Thanks for your review, setAnalyzer() here is used to set a indexing analyzer for the prefix field {text_field}._index_prefix, which will add a fake gap between multiple values, but the gap position_increment_gap only exists in the parent field's indexAnalyzer, so we need to get the gap by parent.indexAnalyzer().name(), because we've passed the parent field to the construction method of PrefixFieldType: https://github.com/opensearch-project/OpenSearch/blob/6bc04b49a0031e37466001469abcfd593e454813/server/src/main/java/org/opensearch/index/mapper/TextFieldMapper.java#L597 , so I rewrite and move the setAnalyzer() to make the code more clean.

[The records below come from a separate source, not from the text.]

-- ==== Sys2Proof/Machine/PostageAccounts.lean ====
section
/-! DEFINITION. The postage accounts: the five writes and their completions, CREDIT, ACCOUNT_QUERY and the begin of a write (Chapter 5,
R122, R123). -/

namespace Sys2Proof.Machine

/-! ## The effects of the writes on the registers (R101 to R105) -/

/-- COMMIT (R101 steps 1, 2, 3 and 6). -/
def Accounts.commitWrite (a : Accounts) (tag p : Nat) (date : Option Nat) : Accounts :=
  { a with
    d := a.d - p, e := a.e + p, n := a.n + 1, lastUsed := date.orElse fun _ => a.lastUsed
    openOrders := a.openOrders ++ [{ tag, n := a.n + 1, p }] }

/-- The open order with a sequence number (R97). -/
def Accounts.openOrder? (a : Accounts) (n : Nat) : Option OpenOrder := a.openOrders.find? (·.n == n)

def Accounts.closed (a : Accounts) (n : Nat) : List OpenOrder := a.openOrders.filter (·.n != n)

/-- CONFIRM, VOID and SPOIL of an open order (R102 to R104); no open order with the N, no change. -/
def Accounts.closeWrite (a : Accounts) (kind : CloseKind) (n : Nat) : Accounts :=
  match a.openOrder? n with
  | none => a
  | some o =>
    match kind with
    | .confirm => { a with e := a.e - o.p, a := a.a + o.p, printed := satSucc Config.countMax a.printed, openOrders := a.closed n }
    | .void => { a with e := a.e - o.p, d := a.d + o.p, voided := satSucc Config.countMax a.voided, openOrders := a.closed n }
    | .spoil => { a with e := a.e - o.p, a := a.a + o.p, spoiled := satSucc Config.countMax a.spoiled, openOrders := a.closed n }

/-- CREDIT (R105). -/
def Accounts.creditWrite (a : Accounts) (number amount : Nat) : Accounts :=
  { a with d := a.d + amount, t := a.t + amount, creditNumber := number }

/-- The whole effect of a write on the registers, counts, list and date it touches (R100 step 1). -/
def Accounts.apply (a : Accounts) (date : Option Nat) : Write → Accounts
  | .commit tag p => a.commitWrite tag p date
  | .close kind _ n _ => a.closeWrite kind n
  | .credit _ number amount => a.creditWrite number amount

/-- The check number (R113). -/
def checkNumber (p n date serial ascending : Nat) : Nat :=
  (7 * p + 3 * (n % 100000) + 11 * date + serial % 10000 + ascending % 100000) % Config.checkModulus

/-- Steps 1 and 2 of a completion (R100): the registers change and the write leaves the queue. -/
def State.performHead (s : State) (w : Write) (rest : List Write) : State :=
  { s with accounts := s.accounts.apply s.mailingDate w, queue := rest, writeBegun := false }

/-- The next write in the queue begins, if there is one (R100 step 5). -/
def State.beginNext (s : State) : State := { s with writeBegun := !s.queue.isEmpty }

/-! ## COMMIT (R101, R108, R122, R123) -/

/-- The case that withholds the order of the commit in the slot, tested in the order of R123; none when the order is sent. -/
def State.withheldCase (s : State) (slot : CommitSlot) : Option WithheldCause :=
  if slot.withheld = some .lineReset then some .lineReset
  else if ((s.piece? slot.tag).map (·.flags.removeRequested)).getD false then some .remove
  else if s.franking = .lockout then some .lockout
  else none

def WithheldCause.closing : WithheldCause → CloseKind
  | .lineReset => .spoil
  | .remove => .void
  | .lockout => .void

/-- The commit data of the COMMITTING record that holds the tag (R6). -/
def State.fillCommitData (s : State) (tag : Nat) (c : CommitData) : State :=
  s.updatePiece tag fun p => if p.state = .committing then { p with commitData := some c } else p

/-- The order of the commit is withheld and its closing write requested (R123). -/
def State.withhold (s : State) (slot : CommitSlot) (c : CommitData) (w : WithheldCause) : State :=
  let s : State := { s with slot := some { slot with phase := .followUp, withheld := some w } }
  let s := if w = .lineReset then s else s.fillCommitData slot.tag c
  s.requestClose w.closing slot.tag c.n .commitUnit

/-- The print order is sent and its entry appended with its take timer started (R122 step 1, R126). -/
def State.sendOrder (s : State) (slot : CommitSlot) (c : CommitData) (date : Nat) : State :=
  let s := s.sendPrint (.order { tag := slot.tag, n := c.n, p := c.p, date, ascending := c.ascending, k := c.k, fields := slot.order })
  { s with orders := s.orders ++ [{ tag := slot.tag, n := c.n, p := c.p, taken := false, duration := s.settings.tTake }] }

/-- The piece becomes COMMITTED (R6, R122 step 2). -/
def State.markCommitted (s : State) (tag : Nat) : State :=
  s.updatePiece tag fun p => if p.state = .committing then { p with state := .committed } else p

/-- The commit unit takes a completed COMMIT (R122, R123). -/
def State.handCommit (s : State) (c : CommitData) (date : Nat) : State :=
  match s.slot with
  | none => s
  | some slot =>
    match s.withheldCase slot with
    | some w => s.withhold slot c w
    | none => ((((s.sendOrder slot c date).fillCommitData slot.tag c).markCommitted slot.tag).emptySlot).commitTest

/-- LOW at a crossing of the low-funds threshold (R108). -/
def State.postLow (s : State) (tag before after : Nat) : State :=
  if s.settings.lowThreshold ≤ before ∧ after < s.settings.lowThreshold then
    s.post .low (some tag) [some after, some s.settings.lowThreshold]
  else s

/-- What the completed COMMIT hands over: N, P, the ascending printed value and K (R101). The date is set whenever a COMMIT is queued; 0 stands
for an unset date, which no run reaches here. -/
def State.commitResult (s : State) (p : Nat) : CommitData :=
  let a := s.accounts
  let n := a.n + 1
  let ascending := a.a + (a.e + p)
  { n, p, ascending, k := checkNumber p n (s.mailingDate.getD 0) a.serial ascending }

/-- The completion of a COMMIT write (R100, R101, R108). -/
def State.completeCommit (s : State) (tag p : Nat) (rest : List Write) : State :=
  let performed := s.performHead (.commit tag p) rest
  let handed := performed.handCommit (s.commitResult p) (s.mailingDate.getD 0)
  (handed.postLow tag s.accounts.d performed.accounts.d).beginNext

/-- COMMIT_COMPLETE (R122); no effect when the write at the head of the queue is not a COMMIT (log 6). -/
def execCommitComplete (s : State) : Host.Outcome State Fault Refusal :=
  s.taken fun s =>
    match s.queue with
    | .commit tag p :: rest => s.completeCommit tag p rest
    | .close _ _ _ _ :: _ => s
    | .credit _ _ _ :: _ => s
    | [] => s

/-! ## CONFIRM, VOID and SPOIL (R102 to R104, R123, R129) -/

/-- The disposition a closing write gives: by the write (R129), or by the slot's withheld cause when the commit unit requested it (R123). -/
def State.closingDisposition (s : State) (kind : CloseKind) (by_ : Requester) : Option Disposition :=
  let byWrite : Disposition := match kind with | .confirm => .printed | .void => .voided | .spoil => .spoiled
  match by_, s.slot.bind (·.withheld) with
  | .commitUnit, some .remove => some .removed
  | .commitUnit, some .lockout => some (.diverted .locked)
  | .commitUnit, some .lineReset => none
  | _, _ => some byWrite

/-- The closing write is applied to the record whose commit data holds its N (R6). -/
def State.finalizeByNumber (s : State) (n : Nat) (d : Option Disposition) : State :=
  match s.pieces.find? fun p => p.commitData.map (·.n) == some n, d with
  | some p, some d => s.finalize p.tag d
  | _, _ => s

/-- Whether a closing write is one of the SPOIL writes the LINE_RESET reply waits for (R196). -/
def State.resetWaitsFor (s : State) (by_ : Requester) : Bool :=
  match by_, s.slot.bind (·.withheld) with
  | .lineReset, _ => true
  | .commitUnit, some .lineReset => true
  | _, _ => false

/-- The slot as a closing write leaves it at its completion: the commit unit's own write empties it (R117). -/
def State.slotAfterClose (s : State) (by_ : Requester) : Option CommitSlot := if by_ = .commitUnit then none else s.slot

/-- The record that a closing write ends leaves the list with it (R9 step 5, R10). -/
def State.leavesAtClose (s : State) (n : Nat) : Bool :=
  (s.pieces.find? fun p => p.commitData.map (·.n) == some n).any fun p => p.flags.exited || p.flags.removeRequested

/-- A closing write's completion is an event of R119: a VOID, a write that empties the commit slot, or one at which a record leaves the list. -/
def State.closeTells (s : State) (kind : CloseKind) (n : Nat) (by_ : Requester) : Bool :=
  decide (kind = .void) || decide (by_ = .commitUnit) || s.leavesAtClose n

/-- The completion of a closing write (R100, R102 to R104): a commit-unit write empties the slot, the piece ends, HOLD is answered (R117), then
a line reset's SPOIL is counted off (R196), then the commit unit tests afresh where R119 has it told. That the piece's DISPOSITION and its cause go
to the transmitter before the HOLD replies that wait is the model's choice, as the order of the other records here (log 15). -/
def State.completeClose (s : State) (kind : CloseKind) (tag n : Nat) (by_ : Requester) (rest : List Write) : State :=
  let performed : State := { s.performHead (.close kind tag n by_) rest with slot := s.slotAfterClose by_ }
  let ended := performed.finalizeByNumber n (s.closingDisposition kind by_)
  let answered := if by_ = .commitUnit then ended.answerHolds else ended
  let counted := if s.resetWaitsFor by_ then answered.resetSpoilDone else answered
  (if s.closeTells kind n by_ then counted.commitTest else counted).beginNext

/-- A completion of one kind of closing write; no effect when the write at the head of the queue is of another kind (log 6). -/
def State.closeComplete (s : State) (kind : CloseKind) : State :=
  match s.queue with
  | .close k tag n by_ :: rest => if k = kind then s.completeClose k tag n by_ rest else s
  | .commit _ _ :: _ => s
  | .credit _ _ _ :: _ => s
  | [] => s

/-- CONFIRM_COMPLETE (R102). -/
def execConfirmComplete (s : State) : Host.Outcome State Fault Refusal := s.taken fun s => s.closeComplete .confirm

/-- VOID_COMPLETE (R103). -/
def execVoidComplete (s : State) : Host.Outcome State Fault Refusal := s.taken fun s => s.closeComplete .void

/-- SPOIL_COMPLETE (R104). -/
def execSpoilComplete (s : State) : Host.Outcome State Fault Refusal := s.taken fun s => s.closeComplete .spoil

/-! ## CREDIT (R105, R109, R110) -/

/-- A CREDIT is in flight (R109, R110). -/
def Write.isCredit : Write → Bool
  | .credit _ _ _ => true
  | .commit _ _ => false
  | .close _ _ _ _ => false

def State.creditInFlight (s : State) : Bool := s.queue.any Write.isCredit

/-- The first test of R109 that a CREDIT fails, after the franking state's. -/
def State.creditRefusal (s : State) (number amount : Nat) : Option Reason :=
  if s.creditInFlight then some .busy
  else if amount = 0 then some .badValue
  else if number ≠ (s.accounts.creditNumber + 1) % Config.creditModulus then some .creditSequence
  else if Config.dMax < s.accounts.d + s.accounts.e + amount then some .creditLimit
  else none

/-- CREDIT (R109): its reply waits for the write's completion (R110). -/
def execCredit (h : ReqHead) (number amount : Nat) (s : State) : Host.Outcome State Fault Refusal :=
  s.taken fun s =>
    s.request h .credit fun s =>
      match s.creditRefusal number amount with
      | some r => s.refuse h.number RequestKind.credit.code r
      | none => { s with queue := s.queue ++ [.credit h.number number amount] }

/-- The completion of a CREDIT write (R100, R105, R110): the reply, then the commit unit is told that D has risen. -/
def State.completeCredit (s : State) (request number amount : Nat) (rest : List Write) : State :=
  let performed := s.performHead (.credit request number amount) rest
  let a := performed.accounts
  ((performed.accept request .credit (.credited a.d a.t a.creditNumber)).commitTest).beginNext

/-- CREDIT_COMPLETE (R105); no effect when the write at the head of the queue is not a CREDIT (log 6). -/
def execCreditComplete (s : State) : Host.Outcome State Fault Refusal :=
  s.taken fun s =>
    match s.queue with
    | .credit request number amount :: rest => s.completeCredit request number amount rest
    | .commit _ _ :: _ => s
    | .close _ _ _ _ :: _ => s
    | [] => s

/-! ## WRITE_BEGIN and ACCOUNT_QUERY (R100, R114) -/

/-- WRITE_BEGIN (R100): the write at the head of the queue is under way. -/
def execWriteBegin (s : State) : Host.Outcome State Fault Refusal := s.taken State.beginNext

def State.accountReport (s : State) : AccountReport :=
  { accounts := s.accounts, creditInFlight := s.creditInFlight, mailingDate := s.mailingDate, lockoutFlag := s.lockoutFlag
    lowThreshold := s.settings.lowThreshold }

/-- ACCOUNT_QUERY (R114). -/
def execAccountQuery (h : ReqHead) (s : State) : Host.Outcome State Fault Refusal :=
  s.taken fun s => s.request h .accountQuery fun s => s.accept h.number .accountQuery (.accounts s.accountReport)

end Sys2Proof.Machine
end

github-actions[bot] commented 1 month ago

:white_check_mark: Gradle check result for 349a4069d7400d7347c17b0f04e684a5225942dd: SUCCESS

github-actions[bot] commented 1 month ago

:x: Gradle check result for f510415a8b37d7d9d3950a946647f22a173d41d0: FAILURE

Please examine the workflow log, locate, and copy-paste the failure(s) below, then iterate to green. Is the failure a flaky test unrelated to your change?

github-actions[bot] commented 1 month ago

:white_check_mark: Gradle check result for 3c5bd2f723f3ecff4fab4efdc04b49f82e5ca6a2: SUCCESS

opensearch-trigger-bot[bot] commented 2 weeks ago

This PR is stalled because it has been open for 30 days with no activity.